_WHAT YOU NEED TO DO_:
Within the data that follows, set down exactly the lines from the one containing "some (.retype (le" through the one containing "s a) ty subTy sub)", both ends included.

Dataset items
####################

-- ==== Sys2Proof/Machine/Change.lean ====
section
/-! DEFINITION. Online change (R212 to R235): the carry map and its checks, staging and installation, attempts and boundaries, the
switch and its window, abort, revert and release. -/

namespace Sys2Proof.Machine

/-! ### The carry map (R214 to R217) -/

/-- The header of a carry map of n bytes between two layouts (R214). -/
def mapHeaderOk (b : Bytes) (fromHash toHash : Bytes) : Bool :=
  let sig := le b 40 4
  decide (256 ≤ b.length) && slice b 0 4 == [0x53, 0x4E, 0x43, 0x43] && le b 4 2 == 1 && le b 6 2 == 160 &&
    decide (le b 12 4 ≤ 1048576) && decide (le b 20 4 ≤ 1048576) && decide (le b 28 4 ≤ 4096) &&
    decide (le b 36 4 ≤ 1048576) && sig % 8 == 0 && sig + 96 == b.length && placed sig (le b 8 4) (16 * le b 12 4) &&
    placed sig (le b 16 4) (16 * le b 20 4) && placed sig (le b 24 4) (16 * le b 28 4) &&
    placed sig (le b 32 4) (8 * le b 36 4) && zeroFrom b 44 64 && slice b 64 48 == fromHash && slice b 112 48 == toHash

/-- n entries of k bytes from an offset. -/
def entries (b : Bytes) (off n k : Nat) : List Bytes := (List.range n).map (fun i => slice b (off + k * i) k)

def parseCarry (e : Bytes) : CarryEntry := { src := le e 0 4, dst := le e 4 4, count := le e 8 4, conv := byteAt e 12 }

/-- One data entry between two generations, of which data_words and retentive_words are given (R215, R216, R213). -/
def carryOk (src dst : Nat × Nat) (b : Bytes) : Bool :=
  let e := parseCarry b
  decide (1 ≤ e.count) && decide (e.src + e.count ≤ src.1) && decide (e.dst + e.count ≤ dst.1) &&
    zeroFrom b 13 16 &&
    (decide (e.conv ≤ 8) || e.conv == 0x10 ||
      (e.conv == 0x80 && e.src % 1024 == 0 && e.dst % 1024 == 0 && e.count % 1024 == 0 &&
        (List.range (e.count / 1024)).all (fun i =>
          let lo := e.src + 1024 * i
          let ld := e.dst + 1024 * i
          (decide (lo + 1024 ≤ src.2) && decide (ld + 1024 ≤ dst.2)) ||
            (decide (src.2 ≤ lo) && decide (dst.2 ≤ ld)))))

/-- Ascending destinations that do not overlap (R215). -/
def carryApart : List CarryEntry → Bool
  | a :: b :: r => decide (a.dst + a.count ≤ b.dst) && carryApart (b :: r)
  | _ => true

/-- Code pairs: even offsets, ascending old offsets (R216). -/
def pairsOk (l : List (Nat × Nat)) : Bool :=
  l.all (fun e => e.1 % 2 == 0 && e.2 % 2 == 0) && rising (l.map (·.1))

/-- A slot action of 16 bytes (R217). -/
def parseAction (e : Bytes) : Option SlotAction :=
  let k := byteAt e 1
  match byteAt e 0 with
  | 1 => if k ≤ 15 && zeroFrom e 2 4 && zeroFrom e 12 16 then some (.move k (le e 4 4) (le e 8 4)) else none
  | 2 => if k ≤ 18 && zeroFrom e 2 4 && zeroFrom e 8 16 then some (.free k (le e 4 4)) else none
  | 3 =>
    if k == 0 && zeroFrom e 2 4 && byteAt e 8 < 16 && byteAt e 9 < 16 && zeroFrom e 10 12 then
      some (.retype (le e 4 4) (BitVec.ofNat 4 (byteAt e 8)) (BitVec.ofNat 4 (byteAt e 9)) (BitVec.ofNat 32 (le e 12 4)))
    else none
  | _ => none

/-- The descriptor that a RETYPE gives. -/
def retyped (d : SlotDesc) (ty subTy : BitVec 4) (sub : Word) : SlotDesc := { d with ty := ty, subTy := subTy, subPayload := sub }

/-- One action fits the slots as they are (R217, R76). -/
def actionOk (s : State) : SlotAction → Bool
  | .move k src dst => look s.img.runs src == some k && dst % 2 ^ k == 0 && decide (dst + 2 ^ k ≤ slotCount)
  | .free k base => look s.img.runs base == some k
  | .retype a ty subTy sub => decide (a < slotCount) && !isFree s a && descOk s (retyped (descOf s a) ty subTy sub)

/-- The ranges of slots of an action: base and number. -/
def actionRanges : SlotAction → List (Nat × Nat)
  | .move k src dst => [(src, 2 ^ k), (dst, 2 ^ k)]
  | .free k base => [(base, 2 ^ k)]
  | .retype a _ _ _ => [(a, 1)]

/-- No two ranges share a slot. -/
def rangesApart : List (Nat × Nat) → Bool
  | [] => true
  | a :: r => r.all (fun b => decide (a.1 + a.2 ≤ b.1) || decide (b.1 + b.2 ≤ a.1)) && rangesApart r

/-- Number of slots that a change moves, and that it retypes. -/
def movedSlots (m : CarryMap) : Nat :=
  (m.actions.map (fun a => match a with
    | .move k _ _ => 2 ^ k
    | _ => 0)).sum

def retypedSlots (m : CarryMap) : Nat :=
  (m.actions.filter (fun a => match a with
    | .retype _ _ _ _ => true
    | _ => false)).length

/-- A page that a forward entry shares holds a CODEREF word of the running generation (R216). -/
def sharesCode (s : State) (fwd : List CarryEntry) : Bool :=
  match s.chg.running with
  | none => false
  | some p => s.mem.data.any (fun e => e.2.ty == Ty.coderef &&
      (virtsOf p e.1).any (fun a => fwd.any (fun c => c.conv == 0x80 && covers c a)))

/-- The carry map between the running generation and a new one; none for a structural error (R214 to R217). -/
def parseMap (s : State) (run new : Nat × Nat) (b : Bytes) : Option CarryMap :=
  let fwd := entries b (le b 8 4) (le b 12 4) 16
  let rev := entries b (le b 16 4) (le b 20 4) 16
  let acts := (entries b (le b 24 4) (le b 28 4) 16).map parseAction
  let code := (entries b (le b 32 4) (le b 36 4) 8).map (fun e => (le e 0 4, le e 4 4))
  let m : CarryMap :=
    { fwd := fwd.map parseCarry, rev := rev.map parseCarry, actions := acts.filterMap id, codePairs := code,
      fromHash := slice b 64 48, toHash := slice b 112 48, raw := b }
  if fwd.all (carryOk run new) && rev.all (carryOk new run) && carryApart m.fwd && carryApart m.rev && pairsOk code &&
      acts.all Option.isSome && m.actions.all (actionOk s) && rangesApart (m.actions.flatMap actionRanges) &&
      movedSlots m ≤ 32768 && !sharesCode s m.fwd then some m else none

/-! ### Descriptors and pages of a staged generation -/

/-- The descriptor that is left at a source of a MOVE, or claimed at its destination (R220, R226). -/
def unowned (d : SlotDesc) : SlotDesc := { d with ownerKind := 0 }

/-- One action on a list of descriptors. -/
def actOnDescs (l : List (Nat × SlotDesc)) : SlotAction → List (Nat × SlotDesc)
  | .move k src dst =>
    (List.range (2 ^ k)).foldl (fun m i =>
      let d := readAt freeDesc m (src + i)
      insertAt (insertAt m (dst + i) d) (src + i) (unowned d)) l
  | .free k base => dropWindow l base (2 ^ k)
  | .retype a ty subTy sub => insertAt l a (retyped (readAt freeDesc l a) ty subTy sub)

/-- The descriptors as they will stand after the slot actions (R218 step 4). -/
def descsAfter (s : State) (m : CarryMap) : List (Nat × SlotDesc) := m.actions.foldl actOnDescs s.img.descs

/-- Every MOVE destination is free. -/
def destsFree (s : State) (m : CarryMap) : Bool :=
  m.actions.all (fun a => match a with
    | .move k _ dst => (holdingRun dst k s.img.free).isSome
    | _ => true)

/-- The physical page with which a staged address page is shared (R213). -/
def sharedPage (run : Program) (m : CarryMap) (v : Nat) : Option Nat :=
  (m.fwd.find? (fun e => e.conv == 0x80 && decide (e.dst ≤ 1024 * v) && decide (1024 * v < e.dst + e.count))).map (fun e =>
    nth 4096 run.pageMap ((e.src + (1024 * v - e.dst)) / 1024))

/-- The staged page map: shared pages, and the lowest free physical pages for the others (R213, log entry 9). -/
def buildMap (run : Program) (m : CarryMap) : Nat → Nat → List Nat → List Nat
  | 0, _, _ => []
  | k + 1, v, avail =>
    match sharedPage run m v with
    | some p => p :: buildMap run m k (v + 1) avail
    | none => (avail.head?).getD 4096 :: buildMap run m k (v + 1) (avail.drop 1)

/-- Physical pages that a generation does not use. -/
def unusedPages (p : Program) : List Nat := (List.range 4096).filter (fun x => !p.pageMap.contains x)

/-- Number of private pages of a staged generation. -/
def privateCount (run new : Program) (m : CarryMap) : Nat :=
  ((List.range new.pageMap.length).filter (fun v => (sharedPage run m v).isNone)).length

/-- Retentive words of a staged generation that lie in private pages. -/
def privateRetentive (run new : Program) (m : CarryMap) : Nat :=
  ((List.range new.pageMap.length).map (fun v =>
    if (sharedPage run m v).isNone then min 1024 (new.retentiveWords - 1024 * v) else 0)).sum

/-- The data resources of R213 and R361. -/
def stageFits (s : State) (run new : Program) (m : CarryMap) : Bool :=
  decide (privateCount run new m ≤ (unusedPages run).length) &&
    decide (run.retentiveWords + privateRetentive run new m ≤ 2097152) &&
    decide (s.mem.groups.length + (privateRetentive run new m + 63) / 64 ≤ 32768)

####################

_SOLUTION TO THIS EXERCISE_:
      some (.retype (le e 4 4) (BitVec.ofNat 4 (byteAt e 8)) (BitVec.ofNat 4 (byteAt e 9)) (BitVec.ofNat 32 (le e 12 4)))
    else none
  | _ => none

/-- The descriptor that a RETYPE gives. -/
def retyped (d : SlotDesc) (ty subTy : BitVec 4) (sub : Word) : SlotDesc := { d with ty := ty, subTy := subTy, subPayload := sub }

/-- One action fits the slots as they are (R217, R76). -/
def actionOk (s : State) : SlotAction → Bool
  | .move k src dst => look s.img.runs src == some k && dst % 2 ^ k == 0 && decide (dst + 2 ^ k ≤ slotCount)
  | .free k base => look s.img.runs base == some k
  | .retype a ty subTy sub => decide (a < slotCount) && !isFree s a && descOk s (retyped (descOf s a) ty subTy sub)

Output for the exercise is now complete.